The Claimant further identifies integer 1(d) of ‘566 as missing from Woolston - “a means for supporting at least one cable or pipe along an axis of elongation of the support”. Although it is not strictly necessary for me to deal with this, I will do so. The Claimant relies on Mr Fisher’s opinion that the illuminated handrail is not a means for supporting at least one cable or pipe. The Defendant submits that it is, relying on Mr Keay’s report. Mr Keay’s opinion on this point has been reached in a way which I am satisfied does show the hand of the Defendant’s solicitors Penningtons as being too firmly on the tiller, as Mr de Froment for the Claimant submits.
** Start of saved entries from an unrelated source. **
-- ==== Sys2Proof/Machine/Branch.lean ====
section
/-! DEFINITION. The meanings of B and BL (41_branch.md) and BX (42_branch_exchange.md). -/

namespace Sys2Proof.Machine

/-- The record of a Branch word (R120, R121). -/
def branchRecord (cond : Cond) (link : Bool) (imm24 : BitVec 24) : Decoded :=
  ⟨cond, .branch link imm24 (branchByteOffset imm24)⟩

/-- B (R120). -/
def execB (cond : Cond) (imm24 : BitVec 24) (s : State) : Result :=
  callBlock true (branchRecord cond false imm24) s

/-- BL (R121): the link flag is decoded only, no link register exists (R124). -/
def execBl (cond : Cond) (imm24 : BitVec 24) (s : State) : Result :=
  callBlock true (branchRecord cond true imm24) s

/-- BX (R140): no target and no change of mode (R141). -/
def execBx (cond : Cond) (rm : RegIdx) (s : State) : Result :=
  callBlock false ⟨cond, .branchExchange rm⟩ s

end Sys2Proof.Machine
end

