-- ==== Sys2Proof/Laws/Step.lean ====
section
/-! SUPPORT. What a step can do, said once. -/

namespace Sys2Proof.Machine

/-- A step that goes on fetched a word and ran the instruction it decodes to. -/
theorem step_eq_next_iff {s t : State} :
    step s = .next t ↔ ∃ w, fetch s = .ok w ∧ exec (decodeWord w) s = .next t := by
  unfold step
  split
  next r h => simp [h]
  next w h => simp [h]

/-- Under the driver's preconditions a step runs the instruction at the position. -/
theorem step_of_fetch {s : State} {w : Word} (h : fetch s = .ok w) : step s = exec (decodeWord w) s := by
  simp [step, h]

theorem callForm {s : State} {r : Result} {tag : Bool} {rec : Decoded} (h : r = callBlock tag rec s)
    (ht : tag = isBranchRecord rec) : ∃ tag rec, r = callBlock tag rec s ∧ tag = isBranchRecord rec :=
  ⟨tag, rec, h, ht⟩

/-- Every meaning is one call of the block with the tag that its record carries. -/
theorem exec_eq_call (i : Instr) (s : State) :
    ∃ tag rec, exec i s = callBlock tag rec s ∧ tag = isBranchRecord rec := by
  unfold exec
  cases i <;> dsimp only <;> exact callForm rfl rfl

end Sys2Proof.Machine
end

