-- ==== Sys2Proof/Tests/Slice0.lean ====
section
/-! SUPPORT. Tests. The words of the decode tests are written out bit by bit from the formats of 30_encoding.md R62 to R67;
the expected outputs of the step tests are those of 95_test_vectors.md. The witnesses meet the hypotheses of the statements. -/

namespace Sys2Proof.Tests

open Sys2Proof Sys2Proof.Machine

/-- The output and the next position of one step at a word placed at a position. -/
def runWordAt (pc : Word) (w : Nat) : Option (CallOutput × Word) :=
  match step ({ State.reset with pc := pc }.withFetchWord 32 w) with
  | .next t => t.emitted.getLast?.map fun o => (o, t.pc)
  | .fault _ => none
  | .refused _ => none

/-! Well-formedness: each check refuses an ill-formed term, and not its neighbour. -/

theorem test_wf_refuses_psrx_spelled_as_bx : (Instr.psrxRR 14#4 15#4 15#4 ⟨15#4, .lsl, 14#4⟩).wf = false := by decide

theorem test_wf_keeps_psrx_beside_bx :
    (Instr.psrxRR 14#4 15#4 15#4 ⟨15#4, .lsr, 14#4⟩).wf = true ∧
    (Instr.psrxRR 14#4 14#4 15#4 ⟨15#4, .lsl, 14#4⟩).wf = true := by decide

theorem test_wf_refuses_unclassified_of_other_variants :
    (Instr.unclassified 0xEA000000#32).wf = false ∧ (Instr.unclassified 0xE12FFF1E#32).wf = false ∧
    (Instr.unclassified 0xE1A00000#32).wf = false ∧ (Instr.unclassified 0x02000090#32).wf = false ∧
    (Instr.unclassified 0x06000010#32).wf = false := by decide

theorem test_wf_keeps_unclassified_words :
    (Instr.unclassified 0xE0000090#32).wf = true ∧ (Instr.unclassified 0xE5910000#32).wf = true ∧
    (Instr.unclassified 0x06000000#32).wf = true ∧ (Instr.unclassified 0xE8BD8000#32).wf = true ∧
    (Instr.unclassified 0xEC000000#32).wf = true ∧ (Instr.unclassified 0xFFFFFFFF#32).wf = true := by decide
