-- ==== Sys2Proof/Machine/Reserved.lean ====
section
/-! DEFINITION. The reserved operation codes: they spell no operation and a model must refuse them (R71). -/

namespace Sys2Proof.Machine

/-- Code 0101 (R71). -/
def execReserved0101 (_ : State) : Host.Outcome State Fault Refusal := .refused (.reservedOperation 0b0101#4)

/-- Codes 0110 and 0111 (R71). -/
def execReserved011x (x : Bit) (_ : State) : Host.Outcome State Fault Refusal :=
  .refused (.reservedOperation (0b0110#4 ||| x.setWidth 4))

/-- Code 1101 (R71). -/
def execReserved1101 (_ : State) : Host.Outcome State Fault Refusal := .refused (.reservedOperation 0b1101#4)

/-- Codes 1110 and 1111 (R71). -/
def execReserved111x (x : Bit) (_ : State) : Host.Outcome State Fault Refusal :=
  .refused (.reservedOperation (0b1110#4 ||| x.setWidth 4))

end Sys2Proof.Machine
end

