-- ==== Sys2Proof/Tests/Slice0.lean ====
section
/-! SUPPORT. The model's own tests: ill-formed terms that the checks refuse, words written out from the spec's
encodings, the vectors of 95_test_vectors.md on single steps, and states that meet the statements' hypotheses. -/

namespace Sys2Proof.Tests

open Sys2Proof Sys2Proof.Machine Sys2Proof.Spec

/-! ### Helpers -/

/-- A frame buffer that holds the words from slot 0 on, and 0 elsewhere. -/
def bufOf (ws : List Word) : FrameBuffer :=
  ws.zipIdx.foldl (fun b p => b.setIfInBounds p.2 p.1) (Vector.replicate 32 0#17)

/-- The 16 packets of a complete sequence with the given bytes (R76, `seq`). -/
def seqWords (ds : List Byte) : List Word :=
  ds.zipIdx.map fun p => packWord 5 (BitVec.ofNat 6 (2 * p.2)) p.1

/-- A small state: no stimulus, no responses, the line as given. -/
def st (buf : FrameBuffer) (cursor : Fin 32) (pos : Fin 18) (active : Bool) : State where
  core := { buf, cursor, pos, csActive := active }
  csLevel := if active then .low else .high
  stimulus := []
  responses := []

/-- The outcome is a next state that passes the check. -/
def nextWith (o : Host.Outcome State Fault Refusal) (p : State → Bool) : Bool :=
  match o with
  | .next t => p t
  | .fault _ => false
  | .refused _ => false

/-- The bytes of V-D9 (`SEQ_A`). -/
def seqA : List Byte :=
  [0x75, 0x53, 0x05, 0x02, 0x05, 0x75, 0x53, 0x17, 0x7E, 0xCC, 0xDB, 0xFA, 0x7E, 0x0E, 0xFE, 0xDE]

def bufA : FrameBuffer := bufOf (seqWords seqA)

/-- The digit slots of `SEQ_A`: its bytes have bits 7 and 3 clear in slots 0 to 7, so the mask leaves them. -/
def slotsA : DigitSlots :=
  #v[0x75, 0x53, 0x05, 0x02, 0x05, 0x75, 0x53, 0x17, 0x7E, 0xCC, 0xDB, 0xFA, 0x7E, 0x0E, 0xFE, 0xDE]

/-! ### WellFormed: an ill-formed term for each check -/

theorem test_wf_reserved : Instr.reservedOp0101.wellFormed = false ∧ (Instr.reservedOp011x 1).wellFormed = false ∧
    Instr.reservedOp1101.wellFormed = false ∧ (Instr.reservedOp111x 0).wellFormed = false ∧
    Instr.csf.wellFormed = true ∧ (Instr.ignoredCmd7 63 255).wellFormed = true := by decide
theorem test_wf_line_op : (SourceLine.op (.writeMemory 0 0)).wellFormed = false ∧
    (SourceLine.op .reservedOp1101).wellFormed = false ∧ (SourceLine.op (.clk 1)).wellFormed = true := by decide
theorem test_wf_line_bits : (SourceLine.bits [0, 2]).wellFormed = false ∧ (SourceLine.xact [2]).wellFormed = false ∧
    (SourceLine.xact [0, 1]).wellFormed = true := by decide
theorem test_wf_line_word : (SourceLine.word 0x20000).wellFormed = false ∧
    (SourceLine.word 0x1FFFF).wellFormed = true := by decide
theorem test_wf_line_pkt : (SourceLine.pkt 8 0 0).wellFormed = false ∧ (SourceLine.pkt 5 64 0).wellFormed = false ∧
    (SourceLine.pkt 5 0 256).wellFormed = false ∧ (SourceLine.pkt 7 63 255).wellFormed = true := by decide
theorem test_wf_line_seq : (SourceLine.seq (List.replicate 15 0)).wellFormed = false ∧
    (SourceLine.seq (List.replicate 16 256)).wellFormed = false ∧
    (SourceLine.seq (List.replicate 16 255)).wellFormed = true := by decide
theorem test_wf_tables_vc_injective :
    ({ Config.testTables with vc := Config.testTables.vc.set 9 0x05#8 }).vcInjective = false ∧
    ({ Config.testTables with vc := Config.testTables.vc.set 9 0x05#8 }).wellFormed = false := by decide
theorem test_wf_tables_pe_injective :
    ({ Config.testTables with pe := Config.testTables.pe.set 9 0x3F#7 }).peInjective = false ∧
    ({ Config.testTables with pe := Config.testTables.pe.set 9 0x3F#7 }).wellFormed = false := by decide
theorem test_wf_tables_vc_bits :
    ({ Config.testTables with vc := Config.testTables.vc.set 4 0x08#8 }).vcBitsClear = false ∧
    ({ Config.testTables with vc := Config.testTables.vc.set 4 0x80#8 }).wellFormed = false := by decide
theorem test_wf_tables_vc_pinned :
    ({ Config.testTables with vc := Config.testTables.vc.set 0 0x03#8 }).vcPinned = false ∧
    ({ Config.testTables with vc := Config.testTables.vc.set 3 0x03#8 }).wellFormed = false := by decide

/-! ### Decoding: words written out from the encodings (R60, R62, R70) -/

theorem test_decode_bus_events : decode (.op4 0b0000#4) = .csf ∧ decode (.op4 0b0001#4) = .csr ∧
    decode (.op4 0b0010#4) = .clk 0 ∧ decode (.op4 0b0011#4) = .clk 1 ∧ decode (.op4 0b0100#4) = .rst := by decide
theorem test_decode_requests : decode (.op4 0b1000#4) = .getv ∧ decode (.op4 0b1001#4) = .geti ∧
    decode (.op4 0b1010#4) = .getp ∧ decode (.op4 0b1011#4) = .gete ∧ decode (.op4 0b1100#4) = .dump := by decide
theorem test_decode_reserved : decode (.op4 0b0101#4) = .reservedOp0101 ∧
    decode (.op4 0b0110#4) = .reservedOp011x 0 ∧ decode (.op4 0b0111#4) = .reservedOp011x 1 ∧
    decode (.op4 0b1101#4) = .reservedOp1101 ∧ decode (.op4 0b1110#4) = .reservedOp111x 0 ∧
    decode (.op4 0b1111#4) = .reservedOp111x 1 := by decide
/-- R62: `101 000000 01110101`; V-E3's `pkt 5,30,0xDE` is `101 011110 11011110`. -/
theorem test_decode_write_memory : decode (.busWord 0b10100000001110101#17) = .writeMemory 0 0x75 ∧
    decode (.busWord 0b10101111011011110#17) = .writeMemory 30 0xDE ∧
    decode (.busWord 0x15EDE#17) = .writeMemory 30 0xDE := by decide
theorem test_decode_ignored : decode (.busWord 0b00011111100000001#17) = .ignoredCmd0 63 1 ∧
    decode (.busWord 0b00100000110000000#17) = .ignoredCmd1 1 0x80 ∧
    decode (.busWord 0b01010000001111111#17) = .ignoredCmd2 32 0x7F ∧
    decode (.busWord 0b01101111011111110#17) = .ignoredCmd3 30 0xFE ∧
    decode (.busWord 0x10000#17) = .ignoredCmd4 0 0 ∧
    decode (.busWord 0b11000111100001111#17) = .ignoredCmd6 15 15 ∧
    decode (.busWord 0x1FFFF#17) = .ignoredCmd7 63 255 := by decide
/-- The table's rows by their numbers, and bits that belong to no row. -/
theorem test_decode_table_words : decodeTableWord 8 0xC = some .dump ∧
    decodeTableWord 24 0x14000 = some (.writeMemory 0 0) ∧ decodeTableWord 24 0 = some (.ignoredCmd0 0 0) ∧
    decodeTableWord 8 0x10 = none ∧ decodeTableWord 24 0x20000 = none := by decide
/-- The encodings of 95 §7's table for `pkt 5,2,0x53` and `pkt 4,0,0x00`. -/
theorem test_encode_pkt :
    (encodeProgram [.pkt 5 2 0x53]).bind hexOfProgram = some "0323222232232322331".toList ∧
    (encodeProgram [.pkt 4 0 0]).bind hexOfProgram = some "0322222222222222221".toList := by decide +kernel
/-- Program text (R75): P7's first lines and its encoding. -/
theorem test_parse_text :
    parseProgram "rst\nclk 1 ; ignored\n\ncsr\npkt 5, 2, 0x53".toList =
      .ok [.op .rst, .op (.clk 1), .op .csr, .pkt 5 2 0x53] ∧
    parseProgram "pkt 5, 64, 0".toList = .error (.illFormed (.pkt 5 64 0)) ∧
    programOfHex "43C".toList = .ok [.op4 4#4, .op4 3#4, .op4 12#4] := by decide +kernel

/-! ### Single steps: the bit sampler (95 §3) -/

/-- V-S1. -/
theorem test_csf : nextWith (exec .csf (st ((bufOf []).set 3 0x15E2A#17) 3 17 false))
    (fun t => decide (t.core = { buf := bufOf [], cursor := 3, pos := 0, csActive := true } ∧ t.csLevel = .low)) = true := by
  decide +kernel
/-- V-S2's third edge: `buf[0]` becomes 0x14000. -/
theorem test_clk_samples : nextWith (exec (.clk 1) (st (bufOf [0x10000#17]) 0 2 true))
    (fun t => decide (t.core = { buf := bufOf [0x14000#17], cursor := 0, pos := 3, csActive := true })) = true := by
  decide +kernel
/-- V-S6: the 18th edge is ignored. -/
theorem test_clk_full : nextWith (exec (.clk 1) (st (bufOf [0x14074#17]) 0 17 true))
    (fun t => decide (t.core = (st (bufOf [0x14074#17]) 0 17 true).core)) = true := by decide +kernel
/-- V-S8. -/
theorem test_csr_wraps : nextWith (exec .csr (st (bufOf [5#17]) 31 4 true))
    (fun t => decide (t.core = { buf := bufOf [5#17], cursor := 0, pos := 4, csActive := false })) = true := by
  decide +kernel
/-- V-R1. -/
theorem test_rst : nextWith (exec .rst (st (bufOf [5#17]) 31 4 true))
    (fun t => decide (t.core = CoreState.reset ∧ t.csLevel = .low)) = true := by decide +kernel
/-- V-S3: a whole `pkt 5,0,0x75`. -/
theorem test_write_memory : nextWith (exec (.writeMemory 0 0x75) (st (bufOf []) 0 0 false))
    (fun t => decide (t.core = { buf := bufOf [0x14075#17], cursor := 1, pos := 17, csActive := false })) = true := by
  decide +kernel
/-- V-S12: 17 ones. -/
theorem test_ignored_cmd7 : nextWith (exec (.ignoredCmd7 63 255) (st (bufOf []) 0 0 false))
    (fun t => decide (t.core = { buf := bufOf [0x1FFFF#17], cursor := 1, pos := 17, csActive := false })) = true := by
  decide +kernel
theorem test_reserved : exec (.reservedOp111x 1) (st (bufOf []) 0 0 false) = .refused (.reservedOperation 15#4) := rfl

/-! ### The scan (95 §4) -/

/-- V-X1. -/
theorem test_extract_found : extract (bufOf (seqWords (List.replicate 16 0xFF))) =
    .found #v[0x77, 0x77, 0x77, 0x77, 0x77, 0x77, 0x77, 0x77, 0xFF, 0xFF, 0xFF, 0xFF, 0xFF, 0xFF, 0xFF, 0xFF] ∧
    Scan.start.examined (bufOf (seqWords (List.replicate 16 0xFF))).toList = 16 := by decide +kernel
/-- V-X3: stops at index 2. -/
theorem test_extract_out_of_turn :
    extract (bufOf [packWord 5 0 0, packWord 5 2 0, packWord 5 6 0, packWord 5 8 0]) = .notFound ∧
    Scan.start.examined (bufOf [packWord 5 0 0, packWord 5 2 0, packWord 5 6 0, packWord 5 8 0]).toList = 3 := by
  decide +kernel
/-- V-X5: command-5 words before the start are skipped. -/
theorem test_extract_late_start :
    Scan.start.examined (bufOf (packWord 5 8 0 :: packWord 5 31 0 :: seqWords seqA)).toList = 18 ∧
    extract (bufOf (packWord 5 8 0 :: packWord 5 31 0 :: seqWords seqA)) = .found slotsA := by decide +kernel
/-- V-X8a and V-X8b: a run at 16..31 fits, one at 17..31 does not. -/
theorem test_extract_end : extract (bufOf (List.replicate 16 0 ++ seqWords seqA)) = .found slotsA ∧
    extract (bufOf (List.replicate 17 0 ++ seqWords seqA)) = .notFound := by decide +kernel

/-! ### The decoder (95 §5), with the hypothetical TEST_TABLES -/

/-- V-D9. -/
theorem test_getv : request Config.testTables .voltage bufA = ⟨0, 1205, 0, 0x4140CCCD#32, noSlots⟩ := by decide +kernel
theorem test_geti : request Config.testTables .current bufA = ⟨0, 123, 0, 0x3F9D70A4#32, noSlots⟩ := by decide +kernel
theorem test_getp : request Config.testTables .power bufA = ⟨0, 456, 1, 0x42366666#32, noSlots⟩ := by decide +kernel
theorem test_gete : request Config.testTables .energy bufA = ⟨0, 789, 0, 0x00000315#32, noSlots⟩ := by decide +kernel
theorem test_dump : request Config.testTables .dump bufA = ⟨0, 0, 0, 0, slotsA⟩ := by decide +kernel
/-- V-D3b and V-D4b: the flags. -/
theorem test_flags :
    request Config.testTables .power (bufOf (seqWords (seqA.set 10 0xDA))) = ⟨0, 456, 0, 0x43E40000#32, noSlots⟩ ∧
    request Config.testTables .energy (bufOf (seqWords (seqA.set 15 0xDF))) = ⟨0, 789, 1, 0x000C0A08#32, noSlots⟩ := by
  decide +kernel
/-- V-D5: 0x77 matches nothing and counts 0. -/
theorem test_unmatched : request Config.testTables .voltage
    (bufOf (seqWords ([0x77, 0x05, 0x53, 0x17] ++ seqA.drop 4))) = ⟨0, 23, 0, 0x3E6B851F#32, noSlots⟩ := by decide +kernel
/-- V-D7: the largest results. -/
theorem test_largest : rne32 9999 100 = 0x42C7FAE1#32 ∧ rne32 9999 10 = 0x4479F99A#32 ∧ rne32 1 100 = 0x3C23D70A#32 ∧
    rne32 1234 1 = 0x449A4000#32 := by decide +kernel
/-- V-D11: right after reset, on the hardware's own tables. -/
theorem test_fail : (answer .voltage (st (bufOf []) 0 0 false)).responses = [⟨1, 0, 0, 0xBF800000#32, noSlots⟩] ∧
    (answer .energy (st (bufOf []) 0 0 false)).responses = [⟨1, 0, 0, 0xFFFFFFFF#32, noSlots⟩] := by decide +kernel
Mr Keay’s reasoning is as follows:

i)

Penningtons explained to Mr Keay the Claimant’s interpretation of this element of Claim 1 of ‘566, namely that the lighting module in the handrail will necessarily require an electrical connection, that will be delivered by cables, those cables will pass through a portion of the bracket, and the lower curved portion of the bracket will act as a means of support of those cables;

ii)

Penningtons then gave Mr Keay photographs of the Defendant’s Alinea Anti-Climb rail (which the Claimant has alleged, and the Defendant accepts subject to validity, infringes the ‘566 Patent) from which Mr Keay infers, because he says there is no other feature or element which can be said to be supporting a cable, that the floor of the product is the means for supporting at least one cable or pipe along an axis of elongation of the support;

iii)

Penningtons then asked Mr Keay “to adopt the Claimant’s interpretation of this feature” of Claim 1 of ‘566, i.e. that it is present when a lighting support simply has a floor, when considering the prior art;

iv)

That has led him to opine that because the illuminated handrail has a floor, this is a means for supporting at least one cable or pipe along an axis of elongation of the support.

83.

When Mr de Froment put it to Mr Keay in cross-examination that the Woolston handrail was not a means for supporting a cable or a pipe he simply answered, “I don’t know”. In my judgment, that goes to show that the opinion in his report was not one which he had arrived at independently, but one to which he had been led by Penningtons. I accept Mr Fisher’s evidence on this point and am satisfied that integer is not made out in Woolston.